Press Cmd+F (Ctrl+F on Windows). The overlay dims the rest of the window and focuses an input at the top.

  • Type to filter. Results update on a 150 ms debounce so a long body grep doesn’t fire on every keystroke.
  • and move through results, skipping section headers automatically.
  • Enter opens the selected hit (see What “open” does below).
  • Esc or clicking outside the palette closes it without doing anything.

When the query is empty, the palette falls back to its base mode — a list of named commands grouped under Quick Actions and Commands. That’s where you’d reach for things like Open Compose, Toggle Proxy, Open Settings, or Import File without leaving the keyboard.

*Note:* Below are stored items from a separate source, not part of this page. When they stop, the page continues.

/-- O29. Accumulates and FLRES. An ACC whose checks pass enters its core's vector queue with the 1,024 bits of addends that its register holds, at
cost 1, or 2 for ACC.X, whose scale is the signed low byte of rs2 (R233). The checks of each follow R234: a destination that is not a multiple of 128
raises cause 6, and one that is neither device HBM nor a peer window with PBMT 00 raises cause 48. FLRES completes once the residuals of its range are
delivered: a field of x0 gives base 0, or every byte from the base on; an empty range only waits (R245). -/
def Obligations.AccumulatesComplete : Prop :=
  (∀ (s u : State) (x : Xlat) (vs a b : Reg), s.me.windowFault [vs] = none → s.vecFull = false → s.accDest (s.xr a).toNat = .ok (u, x) →
    ∃ o : AccForm → Int → AccOp, (∀ (form : AccForm) (sc : Int), o form sc = ⟨form, x, (u.vr vs).setWidth 1024, sc, bits u.me.satp 59 44, BitVec.ofNat 12 u.me.qtensid.toNat, u.me.qtid⟩) ∧
      (s.replay.cmp = false → ∃ t, exec (.accF vs a) s = .next t ∧ Completed (u.enqueueV 1 1 false (some (o .f 0))) t) ∧
      (∃ t, exec (.accX vs a b) s = .next t ∧ Completed (u.enqueueV 1 2 false (some (o .x ((s.xr b).setWidth 8).toInt))) t) ∧
      ∃ t, exec (.accI vs a) s = .next t ∧ Completed (u.enqueueV 1 1 false (some (o .i 0))) t) ∧
  (∀ (s : State) (vs a b : Reg), s.me.windowFault [vs] = none → s.vecFull = false → (s.xr a).toNat % 128 ≠ 0 →
    exec (.accI vs a) s = .next (s.raise 6 (s.xr a)) ∧ exec (.accX vs a b) s = .next (s.raise 6 (s.xr a)) ∧
    (s.replay.cmp = false → exec (.accF vs a) s = .next (s.raise 6 (s.xr a)))) ∧
  (∀ (s u : State) (x : Xlat) (vs a b : Reg), s.me.windowFault [vs] = none → s.vecFull = false → (s.xr a).toNat % 128 = 0 →
    s.xlate (s.view s.cur) needW (s.xr a).toNat = .ok (u, x) → regionOf x.pa ≠ .cfg → x.mt ≠ .hbm → x.mt ≠ .peer →
    u.accessOk .write x.pa 128 = true → u.pmpOk (s.view s.cur) (s.view s.cur).priv needW x.pa 128 = true →
    exec (.accI vs a) s = .next (s.raise 48 (s.xr a)) ∧ exec (.accX vs a b) s = .next (s.raise 48 (s.xr a)) ∧
    (s.replay.cmp = false → exec (.accF vs a) s = .next (s.raise 48 (s.xr a)))) ∧
  (∀ (s : State) (a b : Reg), ∃ base stop t, base = (if a = 0 then 0 else (s.xr a).toNat) ∧
    stop = (if b = 0 then 2 ^ 64 else base + (s.xr b).toNat) ∧ exec (.flres a b) s = .next t ∧
    Completed (if stop = base then s.settleAcc s.cur else s.flushRange s.cur base stop (s.me.satp.extractLsb' 44 16).toNat) t)

/-- O30. CPY in its four forms (R285, R286). Where the pages translate, the completion target is valid and free, the size is at most 2^32 (and for .dc
a multiple of 4,096 with an aligned source), the ranges may be copied and the queue of 64 that staging fetches share has room, the instruction
completes: the target handle goes from free to filling, and the operation stands last in the cluster's queue with none of its bytes done; one of no
bytes is at its end. A size above 2^32 raises cause 29 with the target word. While the queue is full the context presents the instruction again
(R286). -/
def Obligations.CopiesIssue : Prop :=
  (∀ (s u v w : State) (dc ph : Bool) (d a b c : Reg) (dp sp sq : Pages) (tg : Target) (j : Option Nat),
    (s.cluster (clusterOf s.cur)).busy = false →
    s.copyScan (s.view s.cur) dc (s.xr a).toNat (s.xr b).toNat (s.xr c).toNat = .ok (u, dp, sp, none) →
    u.targetOf ph (s.xr d) = .ok (v, some tg, none) → (s.xr c).toNat ≤ 2 ^ 32 → (dc = true → (s.xr c).toNat % 4096 = 0 ∧ (s.xr b).toNat % 16 = 0) →
    v.sealedScan (v.view v.cur) sp dc (s.xr b).toNat (s.xr c).toNat = .ok (w, sq, j, none) →
    w.copyRangesOk j (clusterOf s.cur) w.me.qtid dc ph dp sq (s.xr a).toNat (s.xr b).toNat (s.xr c).toNat = true → w.targetFree tg = true →
    w.watchAll ([(true, (s.xr a).toNat, 1), (false, (s.xr b).toNat, 1)] ++ if ph then [(true, (s.xr d).toNat, 1)] else []) = .ok () →
    ∃ (y z : State) (o : CopyOp) (i : Instr),
      y = (w.targetTaken tg (pcode 1 (w.reportCluster (clusterOf s.cur)))).veil j tg dp (s.xr a).toNat (s.xr c).toNat ∧
      o = (⟨s.xr b, s.xr a, (s.xr c).toNat, dc, tg, sq, dp, y.cur, y.me.qtid, y.me.pc, y.me.tid, 0, 0, j, none, none, y.now, y.sealedTurn j⟩ : CopyOp) ∧
      z = y.modCluster (clusterOf s.cur) (fun k => { k with copies := k.copies ++ [o] }) ∧
      i = (if dc then (if ph then .cpyDcPh d a b c else .cpyDc d a b c) else if ph then .cpyPh d a b c else Instr.cpy d a b c) ∧
      (w.copyLoad (clusterOf s.cur) < 64 → ∃ t, exec i s = .next t ∧
        Completed (if s.xr c = 0 ∧ j = none then z.copyAdvance (clusterOf s.cur) ((z.cluster (clusterOf s.cur)).copies.length - 1) 0 else z) t) ∧
      (64 ≤ w.copyLoad (clusterOf s.cur) → exec i s = .next w)) ∧
  (∀ (s u v w : State) (d a b c : Reg) (dp sp sq : Pages) (tg : Option Target) (j : Option Nat), (s.cluster (clusterOf s.cur)).busy = false →
    s.copyScan (s.view s.cur) false (s.xr a).toNat (s.xr b).toNat (s.xr c).toNat = .ok (u, dp, sp, none) →
    u.targetOf false (s.xr d) = .ok (v, tg, none) → v.sealedScan (v.view v.cur) sp false (s.xr b).toNat (s.xr c).toNat = .ok (w, sq, j, none) →
    2 ^ 32 < (s.xr c).toNat → exec (.cpy d a b c) s = .next (s.raise 29 (s.xr d))) ∧
  (∀ (s : State) (g h : Nat) (w : Word) (code : BitVec 32), s.targetFree (.handle g h w) = true →
    (s.handle g h).st = 0 ∧ ((s.targetTaken (.handle g h w) code).handle g h).st = 1 ∧ ((s.targetTaken (.handle g h w) code).handle g h).err = false)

Each hit kind navigates to the most useful surface for that entity:

  • Traffic — switches to the Proxy view and scrolls the log table to the matching request, selecting it.
  • Compose Requests — switches to the Composer, selects the owning collection, and opens the request in a tab.
  • Environments — opens the Environment Manager on the scope that contains the variable (the env, or globals).
  • Map Local / Map Remote / Breakpoints / Throttle / Scripts — opens the matching rule manager. The specific row is rendered with the rest of the list, so you can edit it from there.
  • Sessions — opens the session manager dialog.

The palette also recognises typed input that isn’t a search query: paste a curl command and the top suggestion becomes Parse cURL; type a URL or a GET https://… line and the top suggestion is Open in Composer. In both cases hitting Enter lifts the input straight into the Composer as a new unsaved request.

  • Keep queries short. Super Search caps each section at 10 hits — a more specific query lets the most relevant rows surface first.
  • Use it as a launcher. With an empty query, the palette doubles as a command launcher: the Open Throttle Rules, Open Map Remote, Open Console commands all live there, complete with their menu shortcuts shown on the right of each row.
  • Variables show their scope. An environment hit’s subtitle reads <env name> · <value> (or global · <value> for globals), so when two environments share a key you can pick the right one without opening the editor first.
  • Pair with Detail panel search. Super Search jumps you to the request; the in-detail-panel search highlights the term inside the body. Both are independent.